Action item: Reproduce, from the lines below, exactly the stretch that begins at the line containing "ends with MODULE_ABSENT" and ends at the line containing "without one. -/", both included.

(Stored data entries)
-- ==== Sys2Proof/Machine/Roles.lean ====
section
/-! DEFINITION. Shared operations on the pair state and the chip's health: FAILED, SYNCING, SHADOW, GAFFER (R259 to
R265, R276), groups leaving RUN, seams and out-of-step marks (R140 to R143). -/

namespace Sys2Proof.Machine

/-- AUTH_MASK without the bit of module `g`, or with it. -/
def setAuth (s : State) (g : Nat) (b : Bool) : State :=
  let bit := BitVec.ofNat 40 (2 ^ g)
  { s with sec := { s.sec with authMask := if b then s.sec.authMask ||| bit else s.sec.authMask &&& ~~~bit } }

/-- A MODULE_AUTH of module `g` ends with a status: OK sets the AUTH_MASK bit, every other outcome clears it, AUTH_FAIL
counts, and each outcome raises MODULE_AUTH (R446). -/
def authOutcome (s : State) (g st keyId : Nat) : State :=
  let s1 := setAuth s g (st == stOk)
  let s2 := if st = stAuthFail then count s1 (cnum 11 1) else s1
  raise s2 0x0B04 (it g ++ it st ++ it keyId)

/-- The running MODULE_AUTH of module `g`, with its expected KEY_ID. -/
def runningAuth (s : State) (g : Nat) : Option (InFlight × Nat) :=
  (s.mbx.inFlight.find? fun r => r.committed && opcodeOf r.entry == 0x090A && fld (pw r.entry 0) 0 6 == g).map
    fun r => (r, fld (pw r.entry 1) 0 16)

/-- A running MODULE_AUTH of module `g` completes with a status. -/
def endAuth (s : State) (g st : Nat) : State :=
  match runningAuth s g with
  | none => s
  | some (r, keyId) => finish (authOutcome s g st keyId) r st []

/-- The group of a lane (R177): 0 to 39 modules, 40 to 43 camera pairs, 44 the partner. -/
def laneGroup (l : Nat) : Nat := if l < 160 then l / 4 else if l < 168 then 40 + (l - 160) / 2 else 44

/-- The lanes of a group. -/
def groupLanes (g : Nat) : List Nat :=
  if g < 40 then (List.range 4).map fun i => 4 * g + i
  else if g < 44 then (List.range 2).map fun i => 160 + 2 * (g - 40) + i
  else (List.range 4).map fun i => 168 + i

/-- A lane enters bring-up at a state, with the equalisation last loaded (R180, R209). -/
def laneTo (st : LaneState) (x : Lane) : Lane :=
  { x with state := st, inverted := false, trials := 0, logical := none, eqTx := x.eqTxNew, eqRx := x.eqRxNew }

/-- Every lane of a group starts bring-up again (R215, R225). -/
def restartLanes (s : State) (g : Nat) : State :=
  (groupLanes g).foldl (fun t l => setLane t l fun x => { laneTo .detect x with searches := 0, txLogical := l % 4 }) s

/-- A camera's alignment is void: SCAN_UNALIGNED (R234, R276). -/
def unalignCamera (s : State) (k : Nat) : State :=
  match s.asy.cams[k]? with
  | none => s
  | some c =>
    if c.aligned.isSome then
      raise { s with asy := { s.asy with cams := modAt (fun x => { x with aligned := none }) s.asy.cams k } } 0x0501 (it k)
    else s

/-- What a camera loses when its pair leaves RUN: its alignment, its paper white, an open scan (R225, R234, R238). -/
def loseCamera (s : State) (k : Nat) : State :=
  let s1 := unalignCamera s k
  { s1 with asy := { s1.asy with cams := modAt (fun c => { c with white := [], whiteN := [], open_ := none, lastTrig := none })
                                           s1.asy.cams k } }

/-- Module `g` is no longer held back for want of a map acknowledgement (R120). -/
def dropHolding (s : State) (g : Nat) : State :=
  { s with map := { s.map with holding := s.map.holding.filter fun h => h.1 != g } }

/-- Group `g` leaves RUN, its lanes starting again: its module is no longer joined, its AUTH_MASK bit clears, and an authentication in progress
ends with MODULE_ABSENT (R446); a camera pair loses its alignment and paper white. -/
def leaveRun (s0 : State) (g : Nat) : State :=
  let s := endAuth s0 g stModuleAbsent
  let s1 := setGroup (restartLanes s g) g fun x =>
    { x with run := false, spare := false, joined := false, step := 0, auth := false, restripe := none, restripeTx := none
             statusIn := false }
  let s2 := dropHolding (setAuth s1 g false) g
  if 40 ≤ g ∧ g < 44 then loseCamera s2 (g - 40) else s2

/-- A set of module-planes without one. -/
def dropKey (l : List Nat) (k : Nat) : List Nat := l.filter fun x => x != k

/-- Mark module-plane `k` out of step; `refill` for a refill mark (R140). -/
def setMark (s : State) (k : Nat) (refill : Bool) : State :=
  let ms := if s.csc.marks.contains k then s.csc.marks else s.csc.marks ++ [k]
  let rs := if refill && !s.csc.refillMarks.contains k then s.csc.refillMarks ++ [k] else s.csc.refillMarks
  { s with csc := { s.csc with marks := ms, refillMarks := rs, cleanRuns := mapSet 0 s.csc.cleanRuns k 0 } }

/-- Every module-plane marked with a refill mark (R125, R269, R282). -/
def setAllRefillMarks (s : State) : State := (List.range 160).foldl (fun t k => setMark t k true) s

/-- The mark of module-plane `k` clears (R141). -/
def clearMark (s : State) (k : Nat) : State :=
  { s with csc := { s.csc with marks := dropKey s.csc.marks k, refillMarks := dropKey s.csc.refillMarks k
                               cleanRuns := mapSet 0 s.csc.cleanRuns k 0 } }

/-- The next PRINT record of module-plane `k` is to be a seam of this span, or of the wider one already asked for (R132,
R142). -/
def requestSeam (s : State) (k span : Nat) : State :=
  { s with csc := { s.csc with seamReq := mapSet 0 s.csc.seamReq k (max span (mapGet 0 s.csc.seamReq k))
                               joinSeams := dropKey s.csc.joinSeams k } }

/-- The span of a join's seam: 1 where a STATUS of the module says that it has fired no ejector since its power-up, else 63
(R143). -/
def joinSpan (g : Group) : Nat := if g.statusIn && !g.fired then 1 else 63

/-- An out-of-step event in the chip's own stream (R140): a servitor sets the mark; the gaffer sends POOS with cause 1
LATE record, 2 dead area, 3 record lost (R267). -/
def outOfStep (s : State) (m q cause : Nat) (n : Int) : State :=
  if servitor s then setMark s (mp m q) false
  else if isGaffer s && s.par.linkRun then
    emit s (.partner (ctrlWord 0xA3 [(50, m), (48, q), (44, cause), (8, unsignedOf 32 n)]))
  else s

/-- The REFILLs of the last 63 records of module-plane `k`, the latest first, 0 for a blank record (R142). -/
def refillsOf (s : State) (k : Nat) : List Nat :=
  match s.csc.refills.find? fun x => x.1 == k with
  | some x => x.2
  | none => []

/-- SEAM_SPAN of a take-over seam: the largest REFILL of the last 63 records, or 63 under a refill mark (R142); 1, the least
span of a seam, where all 63 were blank (DESIGN CHOICE, log 136). -/
def takeoverSpan (s : State) (k : Nat) : Nat :=
  if s.csc.refillMarks.contains k then 63 else (refillsOf s k).foldl max 1

/-- The rejoin ends at a failing step (R282): REJOIN_FAILED, and PAIR_REJOIN completes with the step and its item. -/
def failRejoin (s : State) (step st item : Nat) : State :=
  let s1 := { s with par := { s.par with rejoin := 0, rejoinGot := [] } }
  finishOp (raise s1 0x0609 (it st ++ it item)) 0x0803 st (it step ++ it item)

/-- The partner link is in RUN no longer: PARTNER_DOWN where it was (R288), and a rejoin under way fails. -/
def partnerLinkLost (s : State) : State :=
  let s1 := { s with par := { s.par with linkRun := false, mseqRx := none, partnerRole := 0, gafferEpoch := none, ptSeen := 0 } }
  let s2 := raiseIf s.par.linkRun s1 0x0606 []
  if s2.par.rejoin ≠ 0 then failRejoin s2 s2.par.rejoin stPartnerDown 0 else s2

/-- A pulse that has not ended by instant `now` ends there (R261). -/
def endPulse (now : Nat) : Sent → Sent
  | .pulse o st w p => .pulse o st (min w (now - st)) p
  | x => x

/-- The chip enters FAILED (R261): no further HEALTH pulse, transmitters idle, PULSE outputs inactive, CEASE_ACK low except in
SAVE (R479). -/
def failChip (s : State) : State :=
  let s1 := partnerLinkLost ((List.range 40 ++ [44]).foldl leaveRun s)
  { s1 with par := { s1.par with state := .failed }, out := s1.out.map (endPulse (nowUnits s))
            pins := { s1.pins with healthHigh := false, healthReady := false
                                   ceaseAck := s1.pins.ceaseAck && s1.pwr.saving } }

/-- A waiting PAGE_COMMIT or PAGE_ABORT of a servitor ends with PARTNER_DOWN, nothing changed (R273). -/
def endPartnerWaits (s : State) : State :=
  let waiting := s.mbx.inFlight.filter fun r =>
    !r.committed && r.note == [1] && (opcodeOf r.entry == 0x0104 || opcodeOf r.entry == 0x0105)
  waiting.foldl (fun t r => finish t r stPartnerDown []) s

/-- ROLE_REFUSED, raised once while SYNCING with ROLE_SEL high (R262). -/
def refuseRole (s : State) : State :=
  if s.par.state = .syncing ∧ s.pins.roleSel ∧ ¬ s.par.refusedRaised then
    raise { s with par := { s.par with refusedRaised := true } } 0x0603 (it (pairCode s.par.state))
  else s

/-- The chip enters SYNCING: stale state, ROLE 0 with its last epoch, HEALTH NOT_READY (R259, R260). -/
def enterSyncing (s : State) : State :=
  let s0 := endPartnerWaits s
  let s1 := { s0 with par := { s0.par with state := .syncing, refusedRaised := false, rejoin := 0 }
                      pins := { s0.pins with healthReady := false }
                      ftb := { s0.ftb with referenced := false } }
  refuseRole (sendRole s1)

/-- The chip enters SHADOW, READY, with ROLE 2 and the epoch it holds (R259, R262). -/
def enterShadow (s : State) : State :=
  sendRole { s with par := { s.par with state := .shadow }
                    pins := { s.pins with healthReady := true } }

/-- The accepted epochs of the last 1 ms stay with an epoch newly reported, but for those it reaches (R264). -/
def addEpoch (clk : Nat) (e : Nat) (l : List (Nat × Nat)) : List (Nat × Nat) :=
  (clk, e) :: l.filter fun x => decide (e < x.2 ∧ clk ≤ x.1 + 400000)

/-- The largest epoch R264 names: of the last partner MARK, of every STATUS and upstream MARK of the last 1 ms, its own last. -/
def epochBase (s : State) : Nat :=
  let recent := (s.dxl.groups.take 40).flatMap fun g => g.epochs.filter fun x => decide (s.time.clk ≤ x.1 + 400000)
  (recent.map Prod.snd).foldl max (max s.par.partnerEpoch (max s.par.lastEpoch s.par.epoch))

/-- An axis is moving: not at rest, whatever moves it. -/
def axisMoving (a : Axis) : Bool := a.vel != 0 || a.state == .moving || a.state == .table || a.state == .homing
  || a.state == .velocity

/-- An axis without feedback that was moving loses HOMED, and AXIS_UNCERTAIN is raised with the steps of one 10 µs
interval (R278). -/
def uncertainAxis (s : State) (i : Nat) : State :=
  let a := axisAt s i
  if a.cfg.fbCh = 15 ∧ axisMoving a then
    raise (setAxis s i fun x => { x with homed := false }) 0x060B
      (it i ++ it (cdiv a.vel.natAbs (65536 * 100000)))
  else s

/-- What a new gaffer resends: the released records beyond the line the module reports holding, in order (R142). -/
def takeoverResend (s : State) : List Rec :=
  s.dxl.replay.filter fun r => decide (mapGet minI64 s.dxl.heldLine (mp r.m r.q) < r.n)

/-- Adoption of GAFFER from SHADOW (R262, R264, R276): the generations it received count as acknowledged (R120), a new epoch, ROLE on every lane, resent records, seams on marked
module-planes, camera alignments void, uncertain axes. With the epochs used up the chip stays SHADOW. -/
def adopt (s : State) : State :=
  let e := epochBase s + 1
  if e = 2 ^ 32 - 1 then raise s 0x0605 []
  else
    let held := s.map.gens.flatMap fun g => (List.range 40).map fun m => (m, g.number)
    let s1 := { s with par := { s.par with state := .gaffer, epoch := e, lastEpoch := e }
                       map := { s.map with acked := held ++ s.map.acked } }
    let s2 := raise (count (sendRole s1) (cnum 6 0)) 0x0601 (it e ++ itq (lineCounter s))
    let s3 := (takeoverResend s2).foldl (fun t r => count (sendRec t r) (cnum 4 (728 + r.m))) s2
    let s4 := s2.csc.marks.foldl (fun t k => requestSeam t k (takeoverSpan s2 k)) s3
    let s5 := (List.range 4).foldl unalignCamera s4
    (List.range 8).foldl uncertainAxis s5

/-- The pair epoch a deposed chip takes (R264). -/
def deposedTo (s : State) (higher : Nat) : Nat :=
  match s.par.gafferEpoch with
  | some g => if s.par.epoch < g then g else higher
  | none => higher

/-- A gaffer that sees a higher epoch enters SHADOW at once, with the epoch of the gaffer's latest partner MARK where that lies above its
own, else the one it has seen, and adopts again only after ROLE_SEL has fallen (R264, R265). -/
def depose (s : State) (higher : Nat) : State :=
  let s1 := raise (count s (cnum 6 1)) 0x0604 (it s.par.epoch ++ it higher)
  enterShadow { s1 with par := { s1.par with mustFall := true, epoch := deposedTo s higher } }

/-- A debug level set, with its DEBUG_LEVEL event when it changes: cause 0 command, 1 SLEEP, 2 SAVE, 3 lifecycle
(R439, R450, R487). -/
def debugCode : DebugLevel → Nat
  | .closed => 0 | .observe => 1 | .full => 2

/-- Set the debug level (R439). -/
def setDebug (s : State) (d : DebugLevel) (cause : Nat) : State :=
  if s.sec.debug = d then s
  else raise { s with sec := { s.sec with debug := d } } 0x0B02 (it (debugCode s.sec.debug) ++ it (debugCode d) ++ it cause)

/-- Bits set in a fuse field. -/
def bitCount {n : Nat} (w : BitVec n) : Nat := (List.range n).countP fun i => w.getLsbD i

/-- LIFECYCLE: 0 OPEN, 1 SEALED, 2 RETIRED (R431, R432). -/
def lifecycle (s : State) : Nat :=
  if 9 ≤ bitCount s.sec.retireBits then 2 else if 9 ≤ bitCount s.sec.sealBits then 1 else 0

/-- The RB count: the index of the highest set bit plus 1 (R431). -/
def rbCount (s : State) : Nat :=
  (List.range 64).foldl (fun a i => if s.sec.rb.getLsbD i then i + 1 else a) 0

end Sys2Proof.Machine
end

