-- ==== Sys2Proof/Machine/LineEngine.lean ====
section
/-! DEFINITION. The line engine: levels of PRINT records, fetches, table loads, slice deadlines and pace (R84 to R110,
R245, R246, R402, R403). -/

namespace Sys2Proof.Machine

/-! Records and deadlines (R85 to R87). -/

/-- The slice deadline of the record for web line `n` of plane `p` (R85). -/
def sliceDeadlineOf (s : State) (p : Nat) (n : Int) : Int := deliveryDeadline s p n - 1

/-- The web line after `h` whose record plane `p` has: lines that fall in used ticks have none (R44). -/
def nextLine (s : State) (p : Nat) : Nat → Int → Int
  | 0, h => h + 1
  | fuel + 1, h => if skippedLine s p (h + 1) then nextLine s p fuel (h + 1) else h + 1

/-- The web line of the next record of module-plane (m, q). -/
def nextRecord (s : State) (m q : Nat) : Int := wrapS 64 (nextLine s (planeOf m q) 1024 (handedLine s (mp m q)))

/-- The record is the next of its slice: the earliest slice deadline, the lowest plane-in-module among equals (R86). -/
def sliceTurn (s : State) (m q : Nat) (n : Int) : Bool :=
  let d := sliceDeadlineOf s (planeOf m q) n
  n == nextRecord s m q && (pimsInUse s m).all fun k =>
    let e := sliceDeadlineOf s (planeOf m k) (nextRecord s m k)
    decide (d < e) || (e == d && decide (q ≤ k))

/-- The chip computes records for web line `n`: not FAILED, its line engine not stopped (R405), and in a pair gaffer or shadow from the line where
the shadow began (R259, R282). -/
def produces (s : State) (n : Int) : Bool :=
  s.par.state != .failed && s.pwr.state != .parked && awake s &&
  (!servitor s || (s.par.state == .shadow && match s.slices.shadowFrom with | some f => decide (f ≤ n) | none => true))

/-- Module-plane (m, q) carries a plane in use. -/
def planeRuns (s : State) (m q : Nat) : Bool := decide (m < 40 ∧ q < 4) && (planesInUse s).contains (planeOf m q)

/-- A record handed over: the last of its module-plane, at the end of its slice's queue. -/
def handOver (s : State) (r : Rec) : State :=
  { s with slices := { s.slices with recs := s.slices.recs ++ [r]
                                     handed := mapSet minI64 s.slices.handed (mp r.m r.q) r.n } }

/-- A record of a kind, as the slice hands it over. -/
def newRec (s : State) (m q : Nat) (n : Int) (kind : RecKind) (levels : List (Nat × Nat)) (dr : Nat) : Rec :=
  { m := m, q := q, n := n, kind := kind, levels := levels, page := (pageAt s n).map Page.adm, b := row0Tick s m q n
    assigned := kind != .print, gen8 := 0, refill := 0, seam := 0, directRow := dr, picks := [], thin := [], rseq := 0
    onebit := match s.job with | some j => j.onebit | none => false
    resync := false, deadDrops := false }

/-! Fetches (R81, R89, R90). -/

/-- Bits per sample of a layer kind. -/
def bitsOfLayer (layer : Nat) : Nat := if layer = 0 then 8 else 2

/-- Samples per block side in data columns and job lines: contone blocks are 64 data columns wide (R48). -/
def blockWide (layer : Nat) : Nat := if layer = 0 then 64 else 16

/-- What a fetch of a block finds: 0 sound, 1 poisoned, 2 undecodable (R72, R81). -/
def fetchBlock (p : Page) (b : Block) : Nat :=
  if b.poisoned ∨ p.rowPoison.contains (b.plane, b.layer, b.row) then 1
  else if b.spilled then 0
  else match decodeBits (bitsOfLayer b.layer) (bitsOf b.slot) with
    | (_, .ok _ _) => 0
    | _ => 2

/-- The 256 samples of `w` bits that spill units hold (R64). -/
def unitSamples (w : Nat) (bytes : List Byte) : List Nat :=
  (List.range 256).map fun i => bitsVal (((bitsOf bytes).drop (w * i)).take w)

/-- The samples of a sound block. -/
def blockSamples (b : Block) : List Nat :=
  if b.spilled then unitSamples (bitsOfLayer b.layer) b.packed
  else match decodeBits (bitsOfLayer b.layer) (bitsOf b.slot) with
    | (_, .ok samples _) => samples
    | _ => []

/-- The first data column of a layer's block column `col` of page `p`. -/
def blockFirst (p : Page) (layer col : Nat) : Int := 64 * p.col64 + blockWide layer * col

/-- Block rows of a layer that the record for page line `y` reads: the kernel's five sample rows for contone (R89). -/
def blockRows (s : State) (p : Page) (layer : Nat) (y : Int) : List Int :=
  if layer = 0 then
    let nr := cdiv (p.lines * jobS s) 4
    let kr := y / (4 / (jobS s : Int))
    ((List.range 5).map fun i => clampI (kr - 2 + (i : Nat)) 0 (nr - 1) / 16).dedup
  else [y / 16]

/-- The record of module `m`, page line `y` reads row `row`, column `col` of a layer of its plane (R89). -/
def fetchesAt (s : State) (p : Page) (m layer row : Nat) (y x : Int) (col : Nat) : Bool :=
  let lo := (moduleCols m).1 - x
  let hi := (moduleCols m).2 - x
  let pad := if layer = 0 then 8 else 0
  let a := blockFirst p layer col
  (blockRows s p layer y).contains (row : Int) && decide (lo - pad ≤ a + blockWide layer - 1 ∧ a ≤ hi + pad)
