/-! Generations (R117 to R123, R147, R304). -/

/-- A pending generation has applied. With a boundary, while a job is open or in a servitor, that is once the line counter
reaches n_g + D_max − LEAD; with none, or while no job is open, once every joined module has acknowledged it (R118, R119,
R489). -/
def genApplied (s : State) (g : Gen) : Bool :=
  let acked := (joinedModules s).all fun m => s.map.acked.contains (m, g.number)
  match g.boundary with
  | some b =>
    if s.job.isSome || servitor s then decide (b + dMax s (planesInUse s) - leadOf s ≤ lineCounter s) else acked
  | none => !servitor s && acked

/-- A generation stops being pending: it takes any web line where it had no boundary or, formed in a job since closed, has one no
longer (R118), and the poison it rewrites is gone. -/
def settleGen (s : State) (g : Gen) : State :=
  let line := if s.job.isNone && !servitor s then minI64 else g.boundary.getD minI64
  let fixed := (s.map.poisonFix.filter fun f => f.2 == g.number).map Prod.fst
  let gens := s.map.gens.map fun x => if x.number = g.number then { x with boundary := some line } else x
  let s1 := { s with map := { s.map with pending := none, gens := gens
                                         poisoned := s.map.poisoned.filter fun x => !fixed.contains x.1
                                         poisonFix := s.map.poisonFix.filter fun f => f.2 != g.number } }
  raise s1 0x0206 (it g.number ++ itq line)

/-- MAP_APPLIED (R119, R147). -/
def execMapApplied (s : State) : Host.Outcome State Fault Refusal :=
  match s.map.pending with
  | none => .next s
  | some k =>
    match s.map.gens.find? fun g => g.number == k with
    | none => .next s
    | some g => .next (if genApplied s g then settleGen s g else s)

/-- The changes that wait for a generation: touchmarks, module reports, poisoned clusters. -/
def waitingChanges (s : State) : List (Nat × Nat) :=
  let codes := settledCodes s
  s.map.joins.flatMap (fun j => joinChanges codes j.1 j.2) ++ reportChanges s ++
  poisonChanges (unfixedPoison s)

/-- GENERATION_FORM (R117, R122, R123, R304): generation 1 once a module has joined; later ones of what waits, once nothing
is pending. -/
def execGenerationForm (s : State) : Host.Outcome State Fault Refusal :=
  let first := s.map.gens.isEmpty
  let poison := unfixedPoison s
  let waits := !s.map.joins.isEmpty || !s.map.reports.isEmpty || !poison.isEmpty
  if !forms s || s.map.pending.isSome then .next s
  else if (first && (joinedModules s).isEmpty) || (!first && !waits) then .next s
  else
    let codes := settledCodes s
    let all := waitingChanges s
    let delta := realChanges codes all
    let cleared := { s with map := { s.map with reports := [], joins := [] } }
    if !first && delta.isEmpty && poison.isEmpty && s.map.joins.isEmpty then .next cleared
    else
      let keep := mapSetAll 4 [] (delta ++ poisonChanges poison)
      let g := newGen s first (mapSetAll 0 codes all) keep 0
      let s1 := addGen cleared g
      let s2 := s.map.joins.foldl (fun t j => rankDue t j.1) s1
      .next (reportPoison s2 g.number poison)

/-! MAP_PUSH and MAP_READ (R396, R401). -/

/-- The ejector ordinal of a packed address; none where a field is out of range (R37, R38). -/
def unpack (w : Dword) : Option Nat :=
  let m := fld w 26 6
  let q := fld w 24 2
  let c := fld w 8 15
  let i := fld w 4 4
  if 40 ≤ m ∨ pcols ≤ c ∨ 12 ≤ i then none else some (ordinal m q c i)

/-- The entries of a map delta: ordinals and codes; none where an address is invalid (R116). -/
def deltaEntries (s : State) (a n : Nat) : List (Option Nat × Nat) :=
  (List.range n).map fun i => (unpack (hostDw s (a + 8 * i)), fld (hostDw s (a + 8 * i + 4)) 0 2)

/-- The cluster dwords of a full image (R115). -/
def fullImage (s : State) (a : Nat) : List Dword := hostDws s a (40 * moduleClusters)

/-- The ejector codes of a full image. -/
def imageCodes (img : List Dword) : List (Nat × Nat) :=
  (List.range img.length).flatMap fun x => (List.range 12).map fun i => (12 * x + i, fld (img.getD x 0) (2 * i) 2)

/-- A full image breaks R401: code 1 or 3 where the code in force differs. -/
def imageBad (codes : Sparse Nat) (img : List Dword) : Bool :=
  (imageCodes img).any fun e => (e.2 == 1 || e.2 == 3) && mapGet 0 codes e.1 != e.2

/-- A delta breaks R116 or R401. -/
def deltaBad (ds : List (Option Nat × Nat)) : Bool :=
  ds.any (fun d => d.1.isNone || d.2 == 1 || d.2 == 3) || decide (¬ (ds.map Prod.fst).Nodup)

/-- Building module images over poisoned clusters that the change does not wholly replace (R106). -/
def copyPoisoned (s : State) (delta : List (Nat × Nat)) : Bool :=
  let mods := (delta.map fun e => e.1 / moduleEjectors).dedup
  (unfixedPoison s).any fun x => mods.contains (x.1 / 4) &&
    (List.range 12).any fun i => (assoc delta ((x.1 * pcols + x.2) * 12 + i)).isNone

/-- The result of MAP_PUSH (R401). -/
def pushResult (g : Gen) : List Dword :=
  it g.number ++ (match g.boundary with | some b => it 1 ++ itq b | none => it 0 ++ itq 0)

/-- MAP_PUSH (R114 to R119, R123, R401). A chip that ROLE_SEL has put in SHADOW forms no generation (R262). Before generation 1,
which the first module's join forms (R117), it is rejected as if that generation were pending (DESIGN CHOICE, log 138). -/
def execMapPush (e : Entry) (s : State) : Host.Outcome State Fault Refusal :=
  .next (command [0x0201] e (fun _ s =>
    let full := bitOf (pw e 0) 31
    let n := (pw e 1).toNat
    let a := pq e 2
    let line := pqS e 4
    let bytes := if full then 10649600 else 8 * n
    checked s [(!rsvOk e [0x80000000, allBits, allBits, allBits, allBits, allBits] || a % 64 != 0 ||
                (if full then n != 0 else decide (n < 1 ∨ 31948800 < n)), stFormat)] fun s =>
      let codes := settledCodes s
      let read := tableRead s [(a, bytes)]
      let img := if full then fullImage s a else []
      let ds := if full then [] else deltaEntries s a n
      let changes := if full then imageCodes img else ds.map fun d => (d.1.getD 0, d.2)
      let all := changes ++ reportChanges s
      let g := newGen s full (mapSetAll 0 codes all) (if full then [] else mapSetAll 4 [] all) line
      let early := match g.boundary with | some b => decide (b < earliestBoundary s (genSpan g)) | none => false
      checked s [(s.par.state == .shadow, stNotGaffer),
                 (read.isNone && (if full then imageBad codes img else deltaBad ds), stFormat),
                 (s.map.pending.isSome || s.map.gens.isEmpty, stPendingFull), (early, stLinePassed), (read.isSome, read.getD stPoisoned),
                 (!full && copyPoisoned s changes, stPoisoned)] fun s =>
        let fixed := changePlanes ((unfixedPoison s).filter fun x => full || decide ((assoc changes ((x.1 * pcols + x.2) * 12)).isSome))
        let s1 := addGen (dropReports s) g
        let s2 := { s1 with map := { s1.map with poisonFix := s1.map.poisonFix ++ fixed.map fun k => (k, g.number) } }
        okWith s2 (pushResult g)) s)

/-- MAP_READ (R303, R396): the module's cluster dwords; STATE when no generation is pending; POISONED_DATA where the copy
holds poison. -/
def execMapRead (e : Entry) (s : State) : Host.Outcome State Fault Refusal :=
  .next (command [0x0205] e (fun _ s =>
    let pend := bitOf (pw e 0) 31
    let m := fld (pw e 0) 0 6
    let g := if pend then (match s.map.pending with | some k => s.map.gens.find? fun x => x.number == k | none => none)
             else settledGen s
    let codes := match g with | some x => x.codes | none => []
    let bad := !pend && s.map.poisoned.any fun x => x.1 / 4 == m
    checked s [(!rsvOk e [0x8000003F, 0, allBits, allBits] || decide (40 ≤ m), stFormat),
               (pend && s.map.pending.isNone, stState)] fun s =>
      let hit := s.map.poisoned.filter fun x => x.1 / 4 == m
      let sent := (if bad then hit else []).map fun x => Sent.epWrite (pq e 2 + 4 * (x.1 % 4 * 16640 + x.2)) 4
      .done (emitAll (hostPutDws s (pq e 2) (moduleImage codes m)) sent) (if bad then stPoisonedData else stOk) []) s)

end Sys2Proof.Machine
end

Output of the task:
ends with MODULE_ABSENT (R446); a camera pair loses its alignment and paper white. -/
def leaveRun (s0 : State) (g : Nat) : State :=
  let s := endAuth s0 g stModuleAbsent
  let s1 := setGroup (restartLanes s g) g fun x =>
    { x with run := false, spare := false, joined := false, step := 0, auth := false, restripe := none, restripeTx := none
             statusIn := false }
  let s2 := dropHolding (setAuth s1 g false) g
  if 40 ≤ g ∧ g < 44 then loseCamera s2 (g - 40) else s2

/-- A set of module-planes without one. -/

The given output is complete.